Your goal: Return each line of the listing in which the word "spec" appears.
--- --- ---
-- ==== Sys2Proof/Word.lean ====
section
/-! DEFINITION. The word types of the block: the byte of the output buffer, of the cache and of the
`width` and `max_width` operands (spec/00_scope.md R5), and the 64-bit value operand and counter. -/

namespace Sys2Proof

/-- An 8-bit byte: `cache`, a byte of `buffer`, an opcode, a `width` or `max_width` operand (R5, R21, R24, R81). -/
abbrev Byte := BitVec 8

/-- A 64-bit word: the value operand, the operand of SKIP, `bit_count` (R5, R23). -/
abbrev Word := BitVec 64

end Sys2Proof
end

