-- ==== Sys2Proof/Machine/Structural.lean ====
section
/-! DEFINITION. SKIP, ALIGN, WBYTES, CLOSE (spec/42_structural.md R120 to R131). -/

namespace Sys2Proof.Machine

/-- SKIP n (R120). -/
def execSkip (n : Word) (s : State) : Host.Outcome State Fault Refusal :=
  skipZeros n.toNat s

/-- ALIGN alignment_bytes (R123). -/
def execAlign (alignmentBytes : BitVec 32) (s : State) : Host.Outcome State Fault Refusal :=
  alignTo alignmentBytes s

/-- WBYTES data (R126). -/
def execWbytes (bytes : List Byte) (s : State) : Host.Outcome State Fault Refusal :=
  commit (8 * bytes.length) (appendBytes bytes s.writer) s

/-- CLOSE: "equivalent to `align(1)`" (R130). -/
def execClose (s : State) : Host.Outcome State Fault Refusal :=
  alignTo 1 s

end Sys2Proof.Machine
end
--- --- ---
Response for this exercise:
`width` and `max_width` operands (spec/00_scope.md R5), and the 64-bit value operand and counter. -/
/-! DEFINITION. SKIP, ALIGN, WBYTES, CLOSE (spec/42_structural.md R120 to R131). -/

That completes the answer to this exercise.